Герасим Василич поклонился, тряхнув редеющими кудрями, и скрылся за дверью.

Бача спустилась в гостиную чуть раньше, чем условились они с Герасимом Василичем – ведь в номере была скука смертная. А в гостиной кипела светская жизнь – томный Диглер наигрывал на расстроенных клавикордах мотив своей варварской песни, а из кресел наблюдал за ним всего один благодарный слушатель. Слушателю этому было, наверное, лет сто, но одет он был в щегольский черный наряд, издали казавшийся хрустящим, как гофрированная бумага. Черный парик из настоящих волос красиво обрамлял его густо набеленное лицо, на котором выделялись темные, глубокие глаза с опущенными внешними уголками – в трогательных кракелюрах морщин. Бача обрадовалась черному старичку – это тоже был знак, что папа Огун ее услышал. Ведь черный – это его цвет, темного лоа.

– Присаживайтесь, юноша, – вкрадчиво пригласил старичок, указывая Баче на кресло возле себя, – наш музыкальный вечер только начинается.

– Буду рад присоединиться к вашему обществу, – Бача склонила голову и представилась, – Базиль Оскура, к вашим услугам.
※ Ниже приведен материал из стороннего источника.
/-- One register word is written by source `src` (R393): each field by its own rule. Answers whether a field was refused. -/
def writeWordAt (src p off v : Nat) (s : State) : State × Bool :=
  let fs := (fieldsAt p off).map fun f => (f, refusal s p off v f)
  let took := fs.foldl (fun a x => if x.2.isNone then a + bitsOf v x.1.lo x.1.w * 2 ^ x.1.lo else a) 0
  let en := fget s pgNd 0x40 0 1
  let t := foldS fs (fun x s => match x.2 with
    | none => putField p off v x.1 s
    | some _ => s) s
  let t := foldS fs (fun x s => match x.2 with
    | none => s
    | some r => errInfo p r.1 off src r.2 s) t
  let t := match pageOf p with
    | none => t
    | some (k, a, b) =>
      let t := foldS (validClears.filter fun c => decide (c.1 = k) && decide (c.2.1 = off) && decide (bitsOf took 31 1 = 1))
        (fun c => fun s => foldS c.2.2 (fun o => rset p o 0) s) t
      let t := if off = 8 ∧ bitsOf took 1 1 = 1 then doBlockReset p t else t
      if off < 0x40 then t else hubAct p off took a b (moduleAct off took (whenS (decide (k = .ndesk)) (ndSwitch en) t) k) k
  (t, fs.any fun x => x.2.isSome)

/-- HCTL.ENABLE of a SEQ page makes its logical engine absent, or present again (R399, R24, R249); a job loaded on an engine that
goes loses it (R224). [log 61, DEDUCED] -/
def seqEnable (old s : State) : State :=
  let gone := (List.range 64).filter fun l => !absent old l && absent s l
  foldS gone (fun l s => capacity 0 4 { ty := 0x0402, sev := 4, level := 4, zq := zoneOf l, die := l / 4, leng := l } (loseEngine l s)) (countEngines s)

/-- A word reaches its register; a write of a SEQ page's HCTL may change which engines are present. -/
def writeWord (src p off v : Nat) (s : State) : State × Bool :=
  let r := writeWordAt src p off v s
  match pageOf p with
  | some (.seq, _, _) => if off = 8 then (seqEnable s r.1, r.2) else r
  | _ => r

/-- RINGBASE takes a 64-byte-aligned offset with 4 MiB populated behind it (Table 15-14). [log 60, DEDUCED] -/
def pairFits (p off : Nat) (lo hi : Nat) : Bool :=
  if p = pgErr ∧ off = 0x44 then
    let v := lo + hi * 2 ^ 32
    decide (v % 64 = 0) && rangeOk v (4 * 2 ^ 20)
  else true

/-- A register is written (R388, R393, R400): a LO is staged, the HI that follows commits both. [log 59, DEDUCED] -/
def regWrite (src addr : Nat) (v : Word) (s : State) : State × Bool :=
  let p := addr / 4096
  let off := addr % 4096 / 4 * 4
  let writable := (fieldsAt p off).any fun f => decide (f.acc ≠ .ro)
  match pairOf' p off with
  | 1 => (if writable then { s with stagedLo := tabSet (fun _ => none) s.stagedLo (ridx p (off + 4)) (some v) } else s, false)
  | 2 =>
    let lo := tabGet (fun _ => none) s.stagedLo (ridx p off)
    let s := { s with stagedLo := tabSet (fun _ => none) s.stagedLo (ridx p off) none }
    if writable && !pairFits p off ((lo.getD (rget s p (off - 4))).toNat) v.toNat && fieldIdle s p off then
      (errInfo p 5 off src 0 s, true)
    else
      let a := match lo with
        | some w => writeWord src p (off - 4) w.toNat s
        | none => (s, false)
      let b := writeWord src p off v.toNat a.1
      (b.1, a.2 || b.2)
  | _ => writeWord src p off v.toNat s

/-- REGISTER_WRITE (R393). -/
def doRegisterWrite (addr : Nat) (v : Word) (s : State) : State :=
  if pageAsleep s (addr / 4096) || decide (addr % 4 ≠ 0) then s else (regWrite 0 addr v s).1

/-- ALERT_N is driven low (R391): an unmasked event routed to it, or the Registrar's alert. -/
def alertLow (s : State) : Bool :=
  decide (fget s pgMod 0x48 0 1 = 1) ||
    (List.range 0xC00).any fun p => (pageOf p).isSome && decide (fget s p 0x18 1 1 = 1) &&
      decide (rget s p 0x10 &&& ~~~(rget s p 0x14) ≠ 0)

/-! ### Attestation and the training folio -/

/-- The Stacks take writes: the module runs, or boots or wakes with them up. -/
def stacksOpen (s : State) : Bool :=
  running s || (decide (pstate s = 1) && s.pwr.stacksUp) || (s.pwr.waking && decide (60 ≤ s.pwr.stage))

/-- ATTESTATION_REPORT (R431): the report built at the tick is written. [log 78, DEDUCED] -/
def doAttestationReport (s : State) : State :=
  match s.sec.attBytes with
  | none => s
  | some bs =>
    if !stacksOpen s then s
    else
      let off := (rget64 s pgSec 0x88).toNat
      let s := if rangeOk off bs.length then stkPut off bs s else s
      raise pgSec 0 (fset pgSec 0xB4 0 16 bs.length (secMod (fun x => { x with attBytes := none }) s))

/-- The bytes of a training folio over four hubs' data (R423, R424), signed with the identity key. [log 77, DESIGN CHOICE] -/
def trainingFolio (data : List (List Byte)) (fver : Nat) : List Byte :=
  let pad (l : List Byte) : List Byte := l ++ List.replicate (pad64 l.length) 0
  let offs := data.foldl (fun (a : List (Nat × Nat) × Nat) d => (a.1 ++ [(a.2, d.length)], a.2 + d.length + pad64 d.length)) ([], 192)
  let sig := offs.2
  let head := leBytes 4 0x494C4F46 ++ leBytes 2 1 ++ leBytes 1 3 ++ leBytes 1 0 ++ leBytes 4 (sig + 64) ++ leBytes 2 data.length ++
    leBytes 2 0 ++ leBytes 4 fver ++ leBytes 4 0 ++ leBytes 4 0x30323834 ++ leBytes 1 0x41 ++ leBytes 1 4 ++ leBytes 2 0 ++
    leBytes 8 Config.serial.toNat ++ leBytes 4 128 ++ leBytes 4 sig ++ List.replicate 80 0
  let table := offs.1.zipIdx.flatMap fun x => leBytes 2 7 ++ leBytes 2 0 ++ leBytes 4 x.1.1 ++ leBytes 4 x.1.2 ++ leBytes 4 x.2
  let body := head ++ table ++ data.flatMap pad
  body ++ edSign identityKey body

/-- TRAINING_FOLIO_WRITE (R417): after Ready, the write of a new training folio into TRAIN starts. [log 77, DESIGN CHOICE] -/
def doTrainingFolioWrite (s : State) : State :=
  if running s && decide (s.sec.trainedFull ≠ 0) && s.sec.writing.isNone then
    let (n, s) := takeFree s
    storeStart 3 (trainingFolio ((List.range 4).map fun h => (Config.trainData h n).take 200000) (Config.trainFver n))
      (secMod (fun x => { x with trainedFull := 0, ownWrite := true }) s)
  else s

/-- ALERT_CLEAR. -/
def execAlertClear (s : State) : Res := .next (doAlertClear s)
/-- BLOCK_RESET. -/
def execBlockReset (page : BitVec 12) (s : State) : Res := .next (doBlockReset page.toNat s)
/-- ATTESTATION_REQUEST. -/
def execAttestationRequest (s : State) : Res := .next (doAttestationRequest s)
/-- ATTESTATION_REPORT. -/
def execAttestationReport (s : State) : Res := .next (doAttestationReport s)
/-- REGISTER_WRITE. -/
def execRegisterWrite (addr : BitVec 24) (value : BitVec 32) (s : State) : Res := .next (doRegisterWrite addr.toNat value s)
/-- TRAINING_FOLIO_WRITE. -/
def execTrainingFolioWrite (s : State) : Res := .next (doTrainingFolioWrite s)

end Sys2Proof.Machine
end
– Рейнхард Шкленарж, – представился и старичок, лукаво улыбнулся – брови его взлетели, глаза сощурились, и он кивнул на самозабвенно бренчащего на клавикордах Диглера, – а это Кристиан Нордхофен, он, увы, весь поглощен музицированием, но рад будет видеть вас, как только музы его отпустят.

Бача задумалась – то ли Диглер назвался им не своим настоящим именем, то ли черному старичку не повезло, и для него изобретен был Нордхофен. Она опустилась в кресло, и сосед – похожий хрупкостью и изяществом на черно-белую фарфоровую статуэтку – гостеприимно раскрыл перед нею свою табакерку. Странная это была табакерка – черная, как и ее хозяин, а табак в ней был белый и будто бы мерцающий, как кристаллы соли. Бача повела носом – ни табак ничем не пах, ни его хозяин – хотя столетним дедам сам бог велел вонять стариковиной.

– Да, табак без запаха, – словно прочитав Бачины мысли, подтвердил ее черный собеседник, – Это нарочно так придумано, друг мой. У меня голова болит от любых запахов – вот и пришлось сделать так, чтобы табак ничем не пах. Возьмите ложечку, чтобы не выпачкать пальцы, – и он протянул Баче изящнейшую платиновую ложечку, – зачерпните, не бойтесь. Правда ведь, так удобнее?

Бача прежде нюхала табак раз или два в жизни, но тут любопытство взяло свое – и диковинная ложечка, и необычный цвет… Бача зачерпнула несколько белых кристалликов – этот табак и на ощупь казался твердым и словно колючим – и по очереди поднесла к ноздрям. И тут же – как следует чихнула. Бача не успела достать свой платок – и слава богу, потому что он был из самых дешевых и к тому же не очень чистый – как пожилой господин уже протянул ей свой собственный платок, белый-белый и такой же хрустяще-кружевной, как его хозяин. Бача прижала платок к носу – но тут же отчего-то неудержимые слезы хлынули у нее из глаз. Словно слезы за все ее несчастья решили отлиться вот именно сейчас.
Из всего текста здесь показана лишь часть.